◆ **REQUIRED ACTION**
In the entries below, work out how many lines include "hRest", and write only that number.

*** SOURCE MATERIAL Section Begins ***

/-- One pass of the notch (R513): coefficients in Q2.62, states in Q4.60. -/
def notchStep (b0 b1 a2 : Rat) (st : Int × Int) (x : Int) : Int × (Int × Int) :=
  let xq := fromQ 28 x
  let y := q60 (b0 * xq + fromQ 60 st.1)
  let yq := fromQ 60 y
  (cut 32 32 y, (q60 (b1 * xq - b1 * yq + fromQ 60 st.2), q60 (b0 * xq - a2 * yq)))

/-- The notch on P_e and Q_e; its states are held at zero while it is disabled (R513). -/
def State.notch (s : State) : State :=
  if !s.bit Obj.SWG_CTRL 0 then s.withSwg fun g =>
    { g with p := g.pRaw, q := g.qRaw, next := { g.next with notchP := (0, 0), notchQ := (0, 0) } }
  else
    let k := tanQ (piQ * (2 * fromQ 62 s.swg.core.omega * s.f0) * s.cycleSeconds)
    let quality : Rat := 707 / 1000
    let a0 := 1 + k / quality + k * k
    let b0 := fromQ 62 (q62 ((1 + k * k) / a0))
    let b1 := fromQ 62 (q62 (2 * (k * k - 1) / a0))
    let a2 := fromQ 62 (q62 ((1 - k / quality + k * k) / a0))
    let p := notchStep b0 b1 a2 s.swg.core.notchP s.swg.pRaw
    let q := notchStep b0 b1 a2 s.swg.core.notchQ s.swg.qRaw
    s.withSwg fun g => { g with p := p.1, q := q.1, next := { g.next with notchP := p.2, notchQ := q.2 } }

/-- Measurements of the cycle: powers, currents, u_dc, and the hold of R60. -/
def State.swgMeasure (s : State) : State :=
  let bad := s.swgRoles.filter fun r => (s.roleSample r).isNone
  let mask := bad.foldl (fun m r => withBit m r true) 0
  let s0 := s.withSwg fun g => { g with next := g.core, bad := mask, uDc := if s.bit Obj.SWG_CTRL 2 then 2 ^ 30 else g.uDc }
  let s1 := match mask, s.phaseVector 1, s.phaseVector 4 with
    | 0, some v, some i =>
      let p := q28 (fromQ 28 v.1 * fromQ 28 i.1 + fromQ 28 v.2 * fromQ 28 i.2)
      let q := q28 (fromQ 28 v.2 * fromQ 28 i.1 - fromQ 28 v.1 * fromQ 28 i.2)
      s0.withSwg fun g => { g with
        pRaw := p, qRaw := q, iD := i.1, iQ := i.2, vD := v.1, vQ := v.2
        uDc := if s.bit Obj.SWG_CTRL 2 then 2 ^ 30 else (s.poleVoltage).getD g.uDc }
    | _, _, _ => s0.bump Obj.SWG_MEAS_HELD_COUNT
  let again := decide (mask &&& s.swg.bad ≠ 0)
  let s2 := (s1.withSwg fun g => { g with lasting := again }).setBit Obj.SWG_STATUS 9 (mask ≠ 0)
  let s3 := if again && !s.swg.lasting then s2.raise 201 else s2
  let on := (again && s3.devState = stRun && s3.owner) || (mask ≠ 0 && s3.devState = stTrip && s3.causeActive causeMeasurement)
  let s4 := s3.setCause causeMeasurement on
  (if again && s4.devRole = roleStandby then s4.setRole roleStale 0 else s4).notch

/-! ## The inertia budget (R68 to R72) -/

/-- E_usable and E_stored of the valve in J. -/
def State.energy (s : State) : Nat × Nat :=
  let sum := fun (f : Arm → Nat) => (saturateU 48 ((s.age.arms.map f).foldl (· + ·) 0 : Nat)).toNat
  (sum (·.eUsable), sum (·.eStored))

/-- H_max in us for a usable energy in J (R68). -/
def State.hMax (s : State) (e : Nat) : Nat :=
  let d : Nat := 2 * s.getN Obj.SWG_S_BASE * 1000 * s.getN Obj.SWG_ROCOF_DESIGN * s.getN Obj.SWG_TAU_DC
  if d = 0 then 0 else (saturateU 32 (roundAway ((e * s.f0 * 10 ^ 12 : Nat) / (d : Rat)))).toNat

/-- H_max_f after a cycle (R69, R71): `valid` says whether the sum is valid, `h` is H_max on the latest valid sum. -/
def State.hNext (s : State) (valid : Bool) (h : Nat) : Nat × Nat :=
  let old := s.swg.next.hMaxF
  let credit := s.swg.hRest + s.period
  let rise := min (h - old) (credit / 10000)
  if s.swg.hWaits then (h, 0)
  else if h ≤ old then (h, 0)
  else if !valid then (old, 0)
  else (old + rise, credit % 10000)

/-- The budget of the cycle. DEDUCED (log entry 41): unsafe. -/
def State.swgBudget (s : State) : State :=
  let valid := s.age.eValid
  let sums := s.energy
  let e := if valid then some sums.1 else s.swg.eLast
  let s1 := match e with
    | none => s
    | some j0 =>
      -- A ROOT adds what its tree reports, in kJ (R263).
      let j := j0 + (1000 * s.treeEnergy).toNat
      let h := s.hNext valid (s.hMax j)
      (s.put Obj.SWG_E_USABLE (saturateU 32 (roundAway ((j : Rat) / 1000)))).withSwg fun g => { g with
        eLast := e, hWaits := false, hRest := h.2, next := { g.next with hMaxF := h.1 } }
  let hf := s1.swg.next.hMaxF
  let hSet := s1.getN Obj.SWG_H_SET * 1000
  let hEff := min hSet hf
  let clamped := hf < hSet
  let low := hf < s1.getN Obj.SWG_H_WARN * 1000
  let gone := hf < 50000
  let st := s1.getN Obj.SWG_STATUS
  let s2 := (((s1.withSwg fun g => { g with hEff := hEff }).put Obj.SWG_H_EFF (saturateU 32 (roundAway ((hEff : Rat) / 1000)))).put
    Obj.SWG_H_MAX (saturateU 32 (roundAway ((hf : Rat) / 1000)))).put Obj.SWG_E_STORED
      (saturateU 32 (roundAway ((sums.2 : Rat) / 1000)))
  let s3 := s2.put Obj.SWG_STATUS
    (withBit (withBit (withBit (withBit st 3 clamped) 4 low) 5 !valid) 12 gone : Nat)
  let s4 := if clamped then s3.bump Obj.SWG_H_CLAMP_CYCLES else s3
  let s5 := if clamped && !bitOf st 3 then s4.raise 192 else if !clamped && bitOf st 3 then s4.raise 193 else s4
  let s6 := if low && !bitOf st 4 then s5.raise 194 else s5
  let s7 := if valid then s6 else
    let t := s6.bump Obj.SWG_BUDGET_HELD_CYCLES
    if bitOf st 5 then t else t.raise 198
  let on := gone && ((s7.devState = stRun && s7.owner) || (s7.devState = stTrip && s7.causeActive causeInertia))
  let s8 := if gone && (!bitOf st 12 || (on && !s7.causeActive causeInertia)) then s7.raise 202 else s7
  s8.setCause causeInertia on

/-! ## Parts of the swing equation (R61, R73) -/

/-- The time constant filter factor T / (tau + T), tau in ms. -/
def State.alpha (s : State) (ms : Nat) : Rat :=
  let t : Rat := s.period
  if t = 0 then 0 else t / (1000000 * ms + t)

/-- The sign of a rational as a rational. -/
def signQ (q : Rat) : Rat := if q < 0 then -1 else if q = 0 then 0 else 1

*** SOURCE MATERIAL Section Ends ***

◆ **TASK RESPONSE**
2